EXERCISE INSTRUCTIONS ::
The answer is the line that contains "call of that" followed by every later line of the entries below, each repeated exactly, and nothing else.

EXTRACTED DATA ::
-- ==== Sys2Proof/Machine/Dispatch.lean ====
section
/-! DEFINITION. The one dispatch of the machine: one arm per constructor of `Instr`, each one direct call of that
instruction's meaning (spec/opcode_table.json). -/

namespace Sys2Proof.Machine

YOUR RESPONSE ::
/-! DEFINITION. The one dispatch of the machine: one arm per constructor of `Instr`, each one direct call of that
instruction's meaning (spec/opcode_table.json). -/

namespace Sys2Proof.Machine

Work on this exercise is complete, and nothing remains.